- Supreme Court of the United States

Argued October 10, 2000 Decided November 7, 2000
- Full case name: Carl W. Cleveland, Petitioner v. United States
- Citations: 531 U.S. 12 (more) 121 S. Ct. 365, 148 L. Ed. 2d 221, 2000 U.S. LEXIS 7436

Case history
- Prior: motion to dismiss denied, 951 F.Supp. 1249 (E.D. La. 1997); defendants convicted and forfeiture ordered, unreported (E.D. La. 1997); affirmed sub. nom. U.S. v. Bankston, 182 F.3d 296 (5th Cir. 1999); certiorari granted, 529 U.S. 1017 (2000)

Holding
- "Property" for the purposes of federal law does not include state video poker licenses.

Court membership
- Chief Justice William Rehnquist Associate Justices John P. Stevens · Sandra Day O'Connor Antonin Scalia · Anthony Kennedy David Souter · Clarence Thomas Ruth Bader Ginsburg · Stephen Breyer

Case opinion
- Majority: Ginsburg, joined by unanimous

Laws applied
- 18 U.S.C. § 1341

= Cleveland v. United States (2000) =

Cleveland v. United States, 531 U.S. 12 (2000), was a United States Supreme Court case that concerned the definition of "property" under the federal mail fraud statute. In a unanimous decision, the Court held that "property" for the purposes of federal law did not include state video poker licences because such transactions were not a vested right or expectation.

==Background==
The federal mail fraud statute proscribes the use of the mails in furtherance of "any scheme or artifice to defraud" as illegal activity. Part of the statute indicates that such schemes relating to "obtaining money or property" by false pretenses is covered. Carl W. Cleveland was prosecuted under the statute. The state alleged Cleveland had deceived another company relating to video poker license renewals. Before trial, he unsuccessfully attempted to get the charges dismissed. A jury later found him guilty and he was sentenced to over 100 months in prison. Cleveland appealed.

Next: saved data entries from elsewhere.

/-! SELECT BANK and ADMIT BANK, the filing of boot record changes, their ends, and the first read of a check (O47). -/
namespace Sys2Proof.Machine

/-! ### The take of SELECT BANK and ADMIT BANK (R171, R175, R176) -/

theorem parseBank_of {n : Byte} {b : Bank} (h : n = (match b with | .b0 => 0#8 | .b1 => 1#8)) : parseBank [n] = some b := by
  subst h
  cases b <;> rfl

theorem isBooted_iff (s : State) (b : Bank) : s.isBooted b = true ↔ s.boot.mode = .normal ∧ s.boot.booted = some b := by
  simp [State.isBooted]

theorem isBooted_false {s : State} {b : Bank} (h : s.boot.mode ≠ .normal ∨ s.boot.booted ≠ some b) : s.isBooted b = false := by
  rw [Bool.eq_false_iff, Ne, isBooted_iff, Classical.not_and_iff_not_or_not]
  exact h

theorem belowFloor_iff (o : Ota) (e : Epochs) :
    o.belowFloor e = true ↔ e.loader < o.loader ∨ e.system < o.system ∨ e.radio < o.radio := by
  simp [Ota.belowFloor, or_assoc]

theorem belowFloor_false {o : Ota} {e : Epochs} (h : o.loader ≤ e.loader ∧ o.system ≤ e.system ∧ o.radio ≤ e.radio) :
    o.belowFloor e = false := by
  rw [Bool.eq_false_iff, Ne, belowFloor_iff]
  omega

theorem execSelectBank_of_request {s : State} {n : Byte} {b : Bank} (hreq : s.request .A 0x63#8 = some [n])
    (hbank : parseBank [n] = some b) :
    exec .selectBank s =
      .next (if s.isBooted b then s.refuse .A .badArgument
        else if (s.boot.record.bank b).state ≠ .admitted then s.refuse .A .wrongState
        else if s.ota.belowFloor (s.boot.record.bank b).epochs then s.refuse .A .rollback
        else if s.boot.record.preferred = b then s.refuse .A .ok
        else (s.setWork .A .selectBank).ask (.select b)).settle := by
  refine (serveWork_of_request hreq _).trans ?_
  rw [hbank]

theorem execAdmitBank_of_request {s : State} {n : Byte} {b : Bank} (hreq : s.request .A 0x70#8 = some [n])
    (hbank : parseBank [n] = some b) :
    exec .admitBank s =
      .next (if s.boot.state ≠ .released then s.refuse .A .wrongState
        else if s.checker.adm.running then s.refuse .A .busy
        else if s.isBooted b then s.refuse .A .badArgument
        else (s.startAdmission b).refuse .A .accepted).settle := by
  refine (serveWork_of_request hreq _).trans ?_
  rw [hbank]

/-- A check that waits for its CLAIMING change leaves a quiet state quiet. -/
theorem claiming_quiet {s : State} {c : Checker} (hquiet : s.quiet = true) (hwork : c.work = .admission) (hclaimed : c.claimed = false) :
    ({ s with checker := c } : State).quiet = true := by
  obtain ⟨a1, a2, a3, a4, a5, -, a7, a8⟩ := (State.quiet_iff_parts s).1 hquiet
  refine (State.quiet_iff_parts _).2 ⟨a1, a2, a3, a4, a5, ?_, a7, a8⟩
  simp [hwork, hclaimed]
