-- ==== Sys2Proof/Config.lean ====
section
/-! DEFINITION. The implementation parameters of `00_scope.md` R12 (the arguments of `ATTACH`) and the free values: opaque
constants without a body for what the environment answers (R85) and for memory nothing has written (R82). -/

namespace Sys2Proof

/-- The two variants of the hardware (R3). -/
inductive Variant where
  | sq
  | mc
deriving DecidableEq, Repr

/-- Checksum modes NONE, PARTIAL, FULL (R12 `CAPS`). -/
inductive CsumMode where
  | off
  | part
  | full
deriving DecidableEq, Repr

/-- The MAC-side IP variants (R5); read by no rule. -/
inductive MacVariant where
  | g1
  | g2p5
  | legacy10g
  | g10g25
  | mrmac
deriving DecidableEq, Repr

/-- Per-ring parameters: `N[dir][q]`, `COAL_THRESH[r]`, `COAL_DELAY[r]` (R12). -/
structure RingCfg where
  cap : Nat
  thresh : Nat
  delay : Nat
deriving DecidableEq, Repr

/-- `offload_capabilities` (R12 `CAPS`). -/
structure Caps where
  txCsum : CsumMode
  rxCsum : CsumMode
  ts : Bool
deriving DecidableEq, Repr

/-- One value per "argument" row of R12. The lists are indexed by the queue number. -/
structure Config where
  variant : Variant
  nq : Nat
  tx : List RingCfg
  rx : List RingCfg
  maxFrame : Nat
  rxBufSize : Nat
  weightSumLimit : Option Nat
  initWeight : List Nat
  resetRetryMax : Nat
  caps : Caps
  mac : MacVariant
  regBase : Word
deriving DecidableEq, Repr

/-- The parameters of ring `r`; a ring the lists do not give has no capacity and R12's default coalescing. -/
def Config.ring (c : Config) (r : RingId) : RingCfg :=
  ((match r.dir with | .tx => c.tx | .rx => c.rx)[r.q.val]?).getD ⟨0, 1, 0⟩

/-- `INIT_WEIGHT[c]`, default 1 (R12). -/
def Config.weight (c : Config) (q : Chan) : Nat := (c.initWeight[q.val]?).getD 1

/-- The channels below `nq`, ascending. -/
def chansBelow (nq : Nat) : List Chan := allChans.filter fun c => c.val < nq

/-- The rings of the hardware, TX before RX, q ascending (R420). -/
def ringsBelow (nq : Nat) : List RingId :=
  (chansBelow nq).map (fun c => ⟨.tx, c⟩) ++ (chansBelow nq).map (fun c => ⟨.rx, c⟩)

/-- `DESC_SIZE` (R12). -/
def descSize : Nat := 64

/-- `TAG_INVALID` (R12, R177). -/
def tagInvalid : BitVec 16 := 0xFFFF

/-- Bus responses (R85). -/
inductive BusResp where
  | okay
  | slverr
  | decerr
deriving DecidableEq, Repr, Inhabited

/-- Free value: what a byte of memory reads as that nothing has written (R82, U20). Argument: the address. -/
opaque Config.freeByte : Nat → Byte

/-- Free value: `bus_resp` (R85). Argument: the draw counter. -/
opaque Config.freeBusResp : Nat → BusResp

/-- Free value: `ts` (R85, R386). -/
opaque Config.freeTs : Nat → Long

/-- Free value: `reset_completes` (R85, R331). -/
opaque Config.freeResetCompletes : Nat → Bool

/-- Free value: a fresh RX buffer (handle, address) (R85, R217). -/
opaque Config.freeRxBuffer : Nat → Word × Word

/-- Free value: the platform allocator's answer (R190). -/
opaque Config.freeAlloc : Nat → Option Word

end Sys2Proof
end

The Fifth Circuit Court of Appeals affirmed the conviction and sentence, holding that "property" did in fact include video poker licenses in the "hands of the state". After a series of appellate courts split on this issue, the Supreme Court granted certiorari.

==Opinion of the Court==
Justice Ginsburg delivered the unanimous decision of the Supreme Court which reversed the Fifth Circuit and vacated Cleveland's sentence. The basis for the decision was two-fold: first, the Court had held in a previous case that the federal mail fraud statute is "limited in scope to the protection of property rights". This meant that, taken in context of the purpose of the law, there was no intangible right for honest services in terms of the video poker licenses; therefore, there was no "property" interest. Moreover, the Court additionally found that the state interest in keeping the licenses process honest and proper would not be enough to link an economic interest to the "rights" idea contained in the federal statute.